In this case, the Pennsylvania Supreme Court will consider whether a joint tenancy with the right of survivorship is severed when one joint tenant executes a quitclaim deed transferring her interest to herself.

In 1996, the decedent, Ms. Grant, and her son, Mr. Grant (the appellee), acquired property as joint tenants with the right of survivorship. In 2020, Ms. Grant filed a partition action seeking to divide the property. Superior Court summarized the procedural and factual background as follows:

On February 27, 2020, the decedent filed a complaint for partition of real property. Therein, the decedent alleged that she and Appellee, who is the decedent’s son, held title as joint tenants with the right of survivorship to real property located in Murrysville, Pennsylvania (“the property”). She noted there were no mortgages, judgments, or liens encumbering the property, and the residential property did not generate rents, profits, or revenues. The decedent averred that holding joint tenancy with Appellee was no longer tenable, and, therefore, she requested the trial court partition the property.

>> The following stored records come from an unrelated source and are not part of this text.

def VI.opf (v : VI) (w : Word32) : Option Ctx :=
  let n := v.sew
  let c := v.c
  if n < 32 then none
  else (c.rm 7).bind fun rm =>
    let f := if n = 32 then fp32 else fp64
    let f6 := Fw w 31 26
    let vv := f3 w == 1
    let e1 : Option Nat := if vv then some n else none
    let a (i : Nat) : Nat := c.velem v.vs2 n i
    let x := c.fget f (rs1Of w)
    let b (i : Nat) : Nat := if vv then c.velem v.vs1 n i else x
    if (opfElem f f6 (f3 w) rm 0 0 0).isSome then
      if !v.ok n n e1 then none else some (v.loop n fun i d => (opfElem f f6 (f3 w) rm (a i) (b i) d).getD (0, 0))
    else if (cmpFp f f6 (f3 w) 0 0).isSome then
      if !v.okMask e1 then none else some (v.maskLoop true fun i => (cmpFp f f6 (f3 w) (a i) (b i)).getD (false, 0))
    else if (widenFp f6 rm 0 0 0).isSome then
      let wide := f6 == 0x34 || f6 == 0x36
      if n != 32 || !v.ok 64 (if wide then 64 else 32) e1 then none
      else some (v.loop 64 fun i d =>
        let (p, f1) := if wide then (c.velem v.vs2 64 i, 0) else wideFp (a i)
        let (q, f2) := wideFp (b i)
        let (r, f3) := (widenFp f6 rm p q d).getD (0, 0)
        (r, f1 ||| f2 ||| f3))
    else match f6, vv with
      | 0x01, true | 0x03, true =>
        if c.vstart != 0 || !v.group v.vs2 n then none
        else let (r, fl) := v.reduceFp f (c.velem v.vs1 n 0) fun acc i => fpAdd f rm acc (a i); some (v.scalar n r fl)
      | 0x05, true | 0x07, true =>
        if c.vstart != 0 || !v.group v.vs2 n then none
        else
          let (r, fl) := v.reduceFp f (c.velem v.vs1 n 0) fun acc i => fpMinMax f (f6 == 7) acc (a i)
          some (v.scalar n r fl)
      | 0x31, true | 0x33, true =>
        if n != 32 || c.vstart != 0 || !v.group v.vs2 n then none
        else
          let (r, fl) := v.reduceFp fp64 (c.velem v.vs1 64 0) fun acc i =>
            let (y, f1) := wideFp (a i)
            let (z, f2) := fpAdd fp64 rm acc y
            (z, f1 ||| f2)
          some (v.scalar 64 r fl)
      | 0x0E, false => if !v.ok n n none || !v.clear v.vs2 n then none else some (v.slide1Up x)
      | 0x0F, false => if !v.ok n n none then none else some (v.slide1Down x)
      | 0x10, true =>
        if v.vs1 != 0 || !v.vm then none
        else some { c.fput f (rdOf w) (c.velem v.vs2 n 0) with vstart := 0 }
      | 0x10, false => if v.vs2 != 0 || !v.vm then none else some (v.scalar n x 0)
      | 0x12, true => v.convert v.vs1 rm
      | 0x13, true =>
        if !v.ok n n none then none
        else match v.vs1 with
          | 0 => some (v.loop n fun i _ => fpSqrt f rm (a i))
          | 4 => some (v.loop n fun i _ => fpRsqrt7 f (a i))
          | 5 => some (v.loop n fun i _ => fpRec7 f rm (a i))
          | 0x10 => some (v.loop n fun i _ => (fpClass f (a i), 0))
          | _ => none
      | 0x17, false =>
        if v.vm then
          if v.vs2 != 0 || !v.group v.vd n then none else some (v.loop n fun _ _ => (x, 0))
        else if v.vd = 0 || !({ v with vm := true } : VI).ok n n none then none
        else some (({ v with vm := true } : VI).loop n fun i _ => (if c.mbit 0 i then x else a i, 0))
      | _, _ => none

/-- OP-V (0x57): the context after, none for an encoding outside V. -/
def vecExec (c : Ctx) (free : Word64) (w : Word32) (len : Nat) : Option Ctx :=
  if opcode w != 0x57 then none
  else if f3 w = 7 then vsetExec c w len
  else if bitOf c.vtype.toNat 63 then none
  else (vtypeOf c.vtype.toNat).bind fun t =>
    let v : VI := ⟨c, t.1, t.2, Fw w 25 25 == 1, free, Fw w 11 7, Fw w 19 15, Fw w 24 20⟩
    let r := match f3 w with
      | 0 | 3 | 4 => v.opi w
      | 2 | 6 => v.opm w
      | _ => v.opf w
    r.map fun c' => { c' with pc := c.pc + BitVec.ofNat 64 len }

end Sys2Proof.Machine
end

On June 1, 2020, Appellee filed an answer with new matter and counterclaims. Therein, Appellee averred the decedent acquired her interest in the property by way of fraud, accident, or mistake, and, therefore, she was not a valid and lawful title holder to the property in any respect. Appellee presented three counterclaims: count 1-constructive trust, count 2-unjust enrichment, and count 3-declaratory judgment for adverse possession.

On June 18, 2020, the decedent filed a reply to Appellee’s answer with new matter. Also, on this same date, the decedent filed preliminary objections to Appellee’s counterclaims. Specifically, the decedent averred Appellee failed to plead his counterclaims with sufficient specificity.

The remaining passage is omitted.